On 1 January 1957, the Malabar district was trifurcated to form new districts of Kannur, Kozhikode, and Palakkad, bringing the total to seven districts.

Alappuzha district was carved out of erstwhile Kottayam and Kollam districts on 17 August 1957, to form the 8th district.

Ernakulam district was formed on 1 April 1958 as the 9th district, carved out of parts of erstwhile Thrissur and Kottayam districts.

Malappuram district was formed on 16 June 1969 as the 10th district, with Ernad and Tirur taluks of the erstwhile Kozhikode district and Perinthalmanna and Ponnani taluks of Palakkad district.
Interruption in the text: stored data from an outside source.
/-- An order whose grant holds its unit, and which waits for it. -/
theorem exec_holds (hfg : g.reg = f.reg) (hfar : 0x51000 ≤ f.reg) (hf : f.lo + f.w ≤ g.lo) (hf0 : 0 < f.w) (hg : g.lo + g.w ≤ 64)
    (hx : x < 2 ^ g.w) (h : busy = true ∨ s.queued (s.mkOrd q b []) = true)
    (hc : orderRow c = some (sp, q, [])) (ht : Taken sp q [] b s)
    (hb : sp.body (s.flown q b []) (s.mkOrd q b []) = ((s.flown q b []).holdUnit f g x).serve (s.mkOrd q b []) busy start) :
    ∃ t, exec c s = .next t ∧ Parks (s.holdUnit f g x) t (s.mkOrd q b []) ∧ (s.get f = 0 → t.get f = 1 ∧ t.get g = x) ∧
      (s.get f ≠ 0 → t.get f = s.get f ∧ t.get g = s.get g) := by
  have hq := ht.queue
  have hsame : ∀ r, r ∉ orderRegs q (hdrAllot b) → (s.flown q b []).reg r = s.reg r := fun r => flown_reg s q b [] _ r
  have hallot : hdrAllot b < 256 := fieldAt_lt b 8 1
  have hout : f.reg ∉ orderRegs q (hdrAllot b) := by
    simp only [orderRegs, List.mem_cons, List.not_mem_nil, or_false, not_or]
    omega
  have hreg : ∀ r, r ∉ orderRegs q (hdrAllot b) → ((s.flown q b []).holdUnit f g x).reg r = (s.holdUnit f g x).reg r := fun r hr =>
    holdUnit_reg_congr hfg (hsame _ hout) (hsame r hr)
  have hqueue : ∀ r, ((s.flown q b []).queue r).out = (s.queue r).out := fun r => by
    obtain ⟨_, _, _, _, hr⟩ := flown_queue s q r b []
    rw [hr]
  obtain ⟨_, _, _, hflown⟩ := flown_eq s q b []
  obtain ⟨_, hheld⟩ := holdUnit_regs (s := s) (f := f) (g := g) (x := x)
  obtain ⟨_, hflownHeld⟩ := holdUnit_regs (s := s.flown q b []) (f := f) (g := g) (x := x)
  have hqueued : ((s.flown q b []).holdUnit f g x).queued (s.mkOrd q b []) = s.queued (s.mkOrd q b []) := by
    rw [hflownHeld]
    exact flown_queued _
  have hpark := hb.trans (serve_parks (h.imp_right fun hw => hqueued.trans hw) start)
  have hk : Untouched s (((s.flown q b []).holdUnit f g x).park (s.mkOrd q b [])) := by
    rw [hflownHeld, hflown]
    exact ⟨rfl, rfl, rfl⟩
  have hgetf := get_of_reg (f := f) (hreg _ hout)
  have hgetg := get_of_reg (f := g) (hreg _ (hfg ▸ hout))
  refine ⟨_, (orderRow_exec hc s).trans (unit_next hq ht.stores ((order_taken ht).trans hpark) hk), ⟨⟨?flies, fun r => ?silent, ?_, hreg, ?mem⟩,
    ?_, ?_, ?_, ?_⟩, fun h0 => ?free, fun h0 => ?held⟩
  case flies =>
    rw [hflownHeld]
    exact mkOrd_mem_flown s q b []
  case silent =>
    rw [hheld, hflownHeld]
    exact hqueue r
  case mem =>
    rw [hheld]
    exact hk.rd
  case free =>
    obtain ⟨h1, hx⟩ := holdUnit_free (x := x) h0 hf hf0 hg hx
    exact ⟨hgetf.trans h1, hgetg.trans hx⟩
  case held =>
    rw [holdUnit_held h0] at hgetf hgetg
    exact ⟨hgetf, hgetg⟩
  all_goals
    rw [hheld, hflownHeld, hflown]
    rfl

end

theorem bsnHold_eq (s : State) (o : Ord) : s.bsnHold o = s.holdUnit (F.BSN_STATE_STATE (bsBasin o)) (F.BSN_STATE_ALLOT (bsBasin o)) o.allot := rfl

theorem visHold_eq (s : State) (o : Ord) : s.visHold o = s.holdUnit (F.VIS_STATE_STATE (vpPipe o)) (F.VIS_STATE_ALLOT (vpPipe o)) o.allot := rfl

section
variable {s : State} {q : Nat} {b : Bytes} {c : Instr} {sp : Spec} {busy : Bool} {start : State → State}
  (h : busy = true ∨ s.queued (s.mkOrd q b []) = true) (hc : orderRow c = some (sp, q, [])) (ht : Taken sp q [] b s) (ha : sp.allot = 0)
include h hc ht ha

/-- A waiting order that holds its basin. -/
theorem exec_holdsBasin (hb : sp.body (s.flown q b []) (s.mkOrd q b []) =
      ((s.flown q b []).bsnHold (s.mkOrd q b [])).serve (s.mkOrd q b []) busy start) : let o := s.mkOrd q b []
    ∃ t, exec c s = .next t ∧ Parks (s.bsnHold o) t o ∧
      (bsState s (bsBasin o) = 0 → bsState t (bsBasin o) = 1 ∧ t.get (F.BSN_STATE_ALLOT (bsBasin o)) = o.allot) ∧
      (bsState s (bsBasin o) ≠ 0 → bsState t (bsBasin o) = bsState s (bsBasin o) ∧
        t.get (F.BSN_STATE_ALLOT (bsBasin o)) = s.get (F.BSN_STATE_ALLOT (bsBasin o))) :=
  exec_holds rfl (by show 0x51000 ≤ 0xD8000 + 0x40 * _; omega) (by show 0 + 2 ≤ 4; decide) (by show 0 < 2; decide) (by show 4 + 5 ≤ 64; decide)
    ((allot_passes ht.passes ha).trans (by show 16 < 2 ^ 5; decide)) h hc ht (hb.trans (by rw [bsnHold_eq]))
Idukki district was formed on 26 January 1972 as the 11th district, with Devikulam, Udumbanchola and Peermedu taluks of the erstwhile Kottayam district and Thodupuzha taluk of the erstwhile Ernakulam district.
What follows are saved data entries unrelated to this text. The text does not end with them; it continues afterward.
def std2 (on : Nat) (types sats : TyCode → Bool) (rounds : Bool) : LRow :=
  { on, l96 := true, kinds := stdKinds 2 .gDst, ok := stdOk 2 true types sats (fun _ => rounds) }
def std1 (on : Nat) (types sats : TyCode → Bool) (rounds : Bool) : LRow :=
  { on, l96 := true, kinds := stdKinds 1 .gDst, ok := stdOk 1 true types sats (fun _ => rounds) }
def std3 (on : Nat) : LRow :=
  { on, l96 := true, kinds := stdKinds 3 .gDst, ok := stdOk 3 true isFloat noType anyType }
/-- A shift immediate lies in 0 to 63 (R266). -/
def stdShift (on : Nat) (sats : TyCode → Bool) : LRow :=
  { on, l96 := true, kinds := stdKinds 2 .gDst,
    ok := fun x => stdOk 2 true isInt sats noType x && (x.form != 1 || if x.wide then x.lit.toNat < 64 else x.hi.toNat < 64) }
/-- BFX and BFI (R268): an immediate holds pos and len − 1; BFI reads its destination. -/
def stdField (on : Nat) (types : TyCode → Bool) (both : Bool) : LRow :=
  { on, l96 := true, kinds := stdKinds 2 (if both then .gBoth else .gDst),
    ok := fun x => stdOk 2 true types noType noType x &&
      (x.form != 1 || if x.wide then x.lit.toNat < 4096 && fieldOk (x.lit.extractLsb' 0 12) else fieldOk x.hi) }
/-- SEL (R267): untyped, C names a predicate. -/
def stdSel (on : Nat) : LRow :=
  { on, l96 := true,
    kinds := fun x => { stdKinds 2 .gDst x with c := .pSrc },
    ok := fun x => x.var == 0 &&
      (if x.wide then x.mod8 == 0 && (x.form == 1 || x.form == 2 && x.relOk true true true false)
       else x.form == 0 && x.hi == 0) }
/-- CMP and FCMP (R267): D holds a predicate and a condition. -/
def stdCmp (on : Nat) (types : TyCode → Bool) : LRow :=
  { on, l96 := true, kinds := stdKinds 2 .pCond,
    ok := fun x => stdOk 2 false types noType noType x &&
      condOk (if !x.wide && x.form == 1 then x.c.extractLsb' 0 4 else x.ty) x.d }
/-- MOV (R267): untyped, FORM 00 of L64 and FORM 10 of L96. -/
def stdMov (on : Nat) : LRow :=
  { on, l96 := true, kinds := stdKinds 1 .gDst,
    ok := fun x => x.var == 0 &&
      (if x.wide then x.mod8 == 0 && x.form == 2 && x.relOk true true false false else x.form == 0 && x.hi == 0) }
/-- LI (R267): FORM 01 only. -/
def stdLi (on : Nat) : LRow :=
  { on, l96 := true,
    kinds := fun x => { d := .gDst, c := if x.wide then .zero else .raw },
    ok := fun x => x.var == 0 && x.form == 1 &&
      (if x.wide then x.modOk isScalar noType noType 0 && x.litOkFor x.ty else immForm x isInt) }
/-- LIH (R267): untyped, FORM 00 and 01 of L64 and FORM 01 and 10 of L96 (R240). -/
def stdLih (on : Nat) : LRow :=
  { on, l96 := true, kinds := fun x => { stdKinds 2 .gDst x with c := .zero },
    ok := fun x => x.var == 0 &&
      (if x.wide then x.mod8 == 0 && (x.form == 1 || x.form == 2 && x.relOk true true true false)
       else x.form == 1 || x.form == 0 && x.hi == 0) }
/-- FCVT, FCVTI and ICVTF (R269): the source type in C bits 3:0; FORM 00 of L64 and FORM 10 of L96. -/
def stdCvt (on : Nat) (types source : TyCode → Bool) : LRow :=
  { on, l96 := true,
    kinds := fun x => { stdKinds 1 .gDst x with c := .raw },
    ok := fun x => stdOk 1 true types noType anyType x && x.c.toNat < 16 && source (x.c.extractLsb' 0 4) }

namespace Shape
Wayanad district was formed on 1 November 1980 as the 12th district in Kerala by carving out areas from Kozhikode and Kannur districts.

Pathanamthitta district was formed on 1 November 1982 as the 13th district by carving out the entire Pathanamthitta taluk and nine villages of Kunnathur taluk from Kollam district, entire Thiruvalla taluk and part of Chengannur and Mavelikkara taluks from Alapphuzha district and parts of Idukki district.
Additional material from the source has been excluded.